▶ _Task prompt_
Reproduce the entries below exactly, but only from the line containing "p f).cont = d.cont := rfl" to the line containing "p f).mbx = d.mbx := rfl", inclusive.

[Collection entries]

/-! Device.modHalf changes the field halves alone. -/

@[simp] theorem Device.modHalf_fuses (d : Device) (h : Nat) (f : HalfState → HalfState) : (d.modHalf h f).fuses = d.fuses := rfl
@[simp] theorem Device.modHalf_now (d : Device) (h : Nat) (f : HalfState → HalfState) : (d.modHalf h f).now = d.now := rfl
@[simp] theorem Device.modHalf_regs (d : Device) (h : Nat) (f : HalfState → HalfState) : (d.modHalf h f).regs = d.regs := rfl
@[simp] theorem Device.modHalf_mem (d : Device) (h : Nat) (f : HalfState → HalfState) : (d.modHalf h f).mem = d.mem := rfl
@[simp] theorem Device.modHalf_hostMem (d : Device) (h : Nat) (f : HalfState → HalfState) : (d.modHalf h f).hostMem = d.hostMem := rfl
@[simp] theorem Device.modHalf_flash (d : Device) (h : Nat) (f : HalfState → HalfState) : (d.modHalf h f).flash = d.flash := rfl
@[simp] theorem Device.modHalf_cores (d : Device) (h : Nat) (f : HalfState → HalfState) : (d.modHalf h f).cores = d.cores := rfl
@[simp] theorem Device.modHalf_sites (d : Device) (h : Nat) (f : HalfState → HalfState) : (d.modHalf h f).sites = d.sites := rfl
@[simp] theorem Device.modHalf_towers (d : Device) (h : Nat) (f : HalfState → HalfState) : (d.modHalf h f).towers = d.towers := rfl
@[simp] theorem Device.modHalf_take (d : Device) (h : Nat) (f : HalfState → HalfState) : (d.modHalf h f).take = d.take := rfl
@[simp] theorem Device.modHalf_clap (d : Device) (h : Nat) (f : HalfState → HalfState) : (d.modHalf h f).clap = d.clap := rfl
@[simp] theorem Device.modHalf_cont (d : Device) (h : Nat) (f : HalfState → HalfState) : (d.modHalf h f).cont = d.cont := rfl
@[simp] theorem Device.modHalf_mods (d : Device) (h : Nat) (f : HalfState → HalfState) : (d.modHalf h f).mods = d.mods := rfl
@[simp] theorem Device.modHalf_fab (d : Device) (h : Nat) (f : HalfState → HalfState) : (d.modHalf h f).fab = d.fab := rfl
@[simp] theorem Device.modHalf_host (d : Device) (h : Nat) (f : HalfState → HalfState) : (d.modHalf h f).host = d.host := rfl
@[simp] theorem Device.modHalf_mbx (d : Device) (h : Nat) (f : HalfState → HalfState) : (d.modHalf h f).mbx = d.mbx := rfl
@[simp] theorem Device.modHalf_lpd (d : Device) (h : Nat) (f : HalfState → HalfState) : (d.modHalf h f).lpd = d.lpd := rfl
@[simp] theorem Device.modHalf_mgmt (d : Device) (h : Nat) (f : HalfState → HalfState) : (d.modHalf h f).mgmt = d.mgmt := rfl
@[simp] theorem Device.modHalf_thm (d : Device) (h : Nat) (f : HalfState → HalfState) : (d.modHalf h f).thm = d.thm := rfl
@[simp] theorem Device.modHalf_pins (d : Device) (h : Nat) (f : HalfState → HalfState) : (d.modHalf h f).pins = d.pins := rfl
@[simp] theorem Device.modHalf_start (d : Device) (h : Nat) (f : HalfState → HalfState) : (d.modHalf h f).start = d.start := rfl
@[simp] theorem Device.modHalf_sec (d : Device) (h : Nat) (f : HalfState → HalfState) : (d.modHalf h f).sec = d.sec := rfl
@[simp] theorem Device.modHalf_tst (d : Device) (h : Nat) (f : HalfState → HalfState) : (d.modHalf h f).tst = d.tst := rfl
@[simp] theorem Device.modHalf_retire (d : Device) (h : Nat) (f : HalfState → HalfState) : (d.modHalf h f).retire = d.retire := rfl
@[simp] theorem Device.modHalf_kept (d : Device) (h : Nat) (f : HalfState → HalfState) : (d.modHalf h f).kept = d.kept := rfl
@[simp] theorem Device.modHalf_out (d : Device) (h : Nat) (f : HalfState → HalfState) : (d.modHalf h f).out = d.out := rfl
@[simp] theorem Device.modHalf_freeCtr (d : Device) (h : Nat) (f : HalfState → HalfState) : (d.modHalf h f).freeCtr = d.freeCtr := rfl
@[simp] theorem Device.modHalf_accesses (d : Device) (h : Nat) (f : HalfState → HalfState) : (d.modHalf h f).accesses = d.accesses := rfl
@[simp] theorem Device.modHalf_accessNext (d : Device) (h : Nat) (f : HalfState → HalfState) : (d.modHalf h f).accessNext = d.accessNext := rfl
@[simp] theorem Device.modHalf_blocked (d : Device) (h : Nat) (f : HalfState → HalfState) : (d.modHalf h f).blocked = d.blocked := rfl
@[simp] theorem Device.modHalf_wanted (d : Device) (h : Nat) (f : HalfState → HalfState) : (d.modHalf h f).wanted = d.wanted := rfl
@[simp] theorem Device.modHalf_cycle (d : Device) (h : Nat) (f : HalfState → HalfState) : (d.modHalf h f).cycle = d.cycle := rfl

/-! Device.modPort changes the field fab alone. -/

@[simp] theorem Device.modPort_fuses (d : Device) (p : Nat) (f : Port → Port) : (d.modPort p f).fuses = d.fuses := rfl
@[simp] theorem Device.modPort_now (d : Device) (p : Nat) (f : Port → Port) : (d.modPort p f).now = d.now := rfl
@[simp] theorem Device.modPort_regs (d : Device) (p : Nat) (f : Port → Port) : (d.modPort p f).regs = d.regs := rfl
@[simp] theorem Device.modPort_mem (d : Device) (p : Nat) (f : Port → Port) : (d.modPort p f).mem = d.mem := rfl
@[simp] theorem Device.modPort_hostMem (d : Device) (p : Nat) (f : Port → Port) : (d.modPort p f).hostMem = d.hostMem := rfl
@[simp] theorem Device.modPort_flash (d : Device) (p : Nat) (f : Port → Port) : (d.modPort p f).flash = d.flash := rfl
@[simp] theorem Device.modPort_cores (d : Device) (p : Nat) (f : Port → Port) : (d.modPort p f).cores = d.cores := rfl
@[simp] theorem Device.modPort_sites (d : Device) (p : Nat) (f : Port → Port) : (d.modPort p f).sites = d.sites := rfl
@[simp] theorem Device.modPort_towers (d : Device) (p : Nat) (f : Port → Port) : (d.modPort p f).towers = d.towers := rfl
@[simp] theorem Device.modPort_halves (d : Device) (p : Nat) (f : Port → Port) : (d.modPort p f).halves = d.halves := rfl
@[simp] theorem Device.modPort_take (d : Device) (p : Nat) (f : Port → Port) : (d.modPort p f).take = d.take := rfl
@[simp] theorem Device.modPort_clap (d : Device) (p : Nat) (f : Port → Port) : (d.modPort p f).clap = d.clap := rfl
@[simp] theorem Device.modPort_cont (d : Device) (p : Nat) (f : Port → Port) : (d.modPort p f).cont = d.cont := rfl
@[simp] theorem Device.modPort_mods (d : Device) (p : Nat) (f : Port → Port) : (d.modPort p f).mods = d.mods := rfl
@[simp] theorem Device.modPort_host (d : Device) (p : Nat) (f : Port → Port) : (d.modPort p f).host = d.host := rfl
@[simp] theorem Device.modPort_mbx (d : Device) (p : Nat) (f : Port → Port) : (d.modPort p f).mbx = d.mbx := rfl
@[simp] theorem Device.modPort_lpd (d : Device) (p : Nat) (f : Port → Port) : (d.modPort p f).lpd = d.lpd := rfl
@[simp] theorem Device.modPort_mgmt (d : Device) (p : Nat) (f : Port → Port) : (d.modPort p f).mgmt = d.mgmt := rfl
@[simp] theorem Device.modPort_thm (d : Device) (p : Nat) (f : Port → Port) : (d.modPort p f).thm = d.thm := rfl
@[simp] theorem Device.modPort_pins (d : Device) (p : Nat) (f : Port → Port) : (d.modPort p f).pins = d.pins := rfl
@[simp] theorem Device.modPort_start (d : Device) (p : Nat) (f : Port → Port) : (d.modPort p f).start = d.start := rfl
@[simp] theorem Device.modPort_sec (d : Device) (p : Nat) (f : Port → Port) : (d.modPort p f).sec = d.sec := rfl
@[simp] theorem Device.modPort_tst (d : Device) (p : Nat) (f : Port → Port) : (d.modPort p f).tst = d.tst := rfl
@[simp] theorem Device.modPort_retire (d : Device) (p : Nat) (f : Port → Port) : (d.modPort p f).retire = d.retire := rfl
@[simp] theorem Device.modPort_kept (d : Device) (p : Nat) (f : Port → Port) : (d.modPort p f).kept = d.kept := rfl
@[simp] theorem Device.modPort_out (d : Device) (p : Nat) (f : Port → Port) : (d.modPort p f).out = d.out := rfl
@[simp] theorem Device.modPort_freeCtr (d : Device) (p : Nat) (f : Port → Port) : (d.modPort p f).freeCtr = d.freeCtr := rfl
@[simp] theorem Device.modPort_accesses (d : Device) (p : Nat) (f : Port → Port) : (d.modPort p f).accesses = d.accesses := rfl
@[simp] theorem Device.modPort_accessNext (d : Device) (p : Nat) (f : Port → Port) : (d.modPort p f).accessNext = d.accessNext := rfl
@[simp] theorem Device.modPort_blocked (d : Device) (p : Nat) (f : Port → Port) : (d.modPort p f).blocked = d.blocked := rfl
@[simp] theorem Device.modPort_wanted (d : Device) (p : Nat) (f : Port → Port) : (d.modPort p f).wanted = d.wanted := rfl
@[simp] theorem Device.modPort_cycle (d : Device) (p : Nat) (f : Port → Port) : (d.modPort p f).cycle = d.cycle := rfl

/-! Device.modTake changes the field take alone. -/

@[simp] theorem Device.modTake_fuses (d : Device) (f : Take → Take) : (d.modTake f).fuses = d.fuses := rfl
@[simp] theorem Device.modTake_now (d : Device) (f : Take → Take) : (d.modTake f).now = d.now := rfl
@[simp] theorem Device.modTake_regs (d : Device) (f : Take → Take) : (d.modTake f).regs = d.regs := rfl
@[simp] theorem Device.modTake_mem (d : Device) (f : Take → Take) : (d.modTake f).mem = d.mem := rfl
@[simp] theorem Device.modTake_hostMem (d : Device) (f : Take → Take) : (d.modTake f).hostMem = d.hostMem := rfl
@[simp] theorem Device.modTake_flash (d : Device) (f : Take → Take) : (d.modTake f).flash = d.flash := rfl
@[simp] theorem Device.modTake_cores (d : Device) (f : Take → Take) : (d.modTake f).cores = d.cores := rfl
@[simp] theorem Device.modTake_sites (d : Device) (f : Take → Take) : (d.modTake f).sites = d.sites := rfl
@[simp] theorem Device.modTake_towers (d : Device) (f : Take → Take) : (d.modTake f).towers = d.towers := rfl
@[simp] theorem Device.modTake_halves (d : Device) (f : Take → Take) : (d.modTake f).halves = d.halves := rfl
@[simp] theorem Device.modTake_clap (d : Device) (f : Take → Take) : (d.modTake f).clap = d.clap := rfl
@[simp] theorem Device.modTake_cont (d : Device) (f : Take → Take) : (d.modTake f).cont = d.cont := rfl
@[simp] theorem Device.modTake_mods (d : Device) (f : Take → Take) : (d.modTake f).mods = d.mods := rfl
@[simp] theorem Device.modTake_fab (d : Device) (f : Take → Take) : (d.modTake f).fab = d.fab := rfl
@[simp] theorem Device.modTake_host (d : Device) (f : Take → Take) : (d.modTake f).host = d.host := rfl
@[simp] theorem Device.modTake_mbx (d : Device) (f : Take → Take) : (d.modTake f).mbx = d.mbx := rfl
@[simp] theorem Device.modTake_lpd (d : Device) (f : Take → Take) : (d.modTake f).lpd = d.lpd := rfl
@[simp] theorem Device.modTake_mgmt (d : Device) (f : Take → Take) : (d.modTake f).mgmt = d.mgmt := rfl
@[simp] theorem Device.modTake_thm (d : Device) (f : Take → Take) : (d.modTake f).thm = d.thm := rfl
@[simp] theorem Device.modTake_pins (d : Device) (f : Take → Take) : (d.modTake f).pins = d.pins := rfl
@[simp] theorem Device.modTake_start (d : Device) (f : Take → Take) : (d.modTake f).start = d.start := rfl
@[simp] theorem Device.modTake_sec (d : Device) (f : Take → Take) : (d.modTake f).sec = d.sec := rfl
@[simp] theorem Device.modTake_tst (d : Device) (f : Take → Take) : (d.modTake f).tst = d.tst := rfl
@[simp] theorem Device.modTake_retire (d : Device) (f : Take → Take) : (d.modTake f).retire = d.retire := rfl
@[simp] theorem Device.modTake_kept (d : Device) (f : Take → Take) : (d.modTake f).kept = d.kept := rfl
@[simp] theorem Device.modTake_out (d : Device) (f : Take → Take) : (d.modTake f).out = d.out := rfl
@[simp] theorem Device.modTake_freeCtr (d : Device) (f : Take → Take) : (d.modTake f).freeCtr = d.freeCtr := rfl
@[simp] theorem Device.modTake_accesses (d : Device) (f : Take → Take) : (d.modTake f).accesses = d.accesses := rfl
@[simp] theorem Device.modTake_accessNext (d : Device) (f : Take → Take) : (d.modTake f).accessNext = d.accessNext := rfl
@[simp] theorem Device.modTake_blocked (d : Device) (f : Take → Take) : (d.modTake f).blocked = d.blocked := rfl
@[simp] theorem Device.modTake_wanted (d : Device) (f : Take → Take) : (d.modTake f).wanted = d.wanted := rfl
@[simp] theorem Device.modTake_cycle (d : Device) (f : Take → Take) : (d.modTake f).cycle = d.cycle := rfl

▶ _The completed task_
@[simp] theorem Device.modPort_cont (d : Device) (p : Nat) (f : Port → Port) : (d.modPort p f).cont = d.cont := rfl
@[simp] theorem Device.modPort_mods (d : Device) (p : Nat) (f : Port → Port) : (d.modPort p f).mods = d.mods := rfl
@[simp] theorem Device.modPort_host (d : Device) (p : Nat) (f : Port → Port) : (d.modPort p f).host = d.host := rfl
@[simp] theorem Device.modPort_mbx (d : Device) (p : Nat) (f : Port → Port) : (d.modPort p f).mbx = d.mbx := rfl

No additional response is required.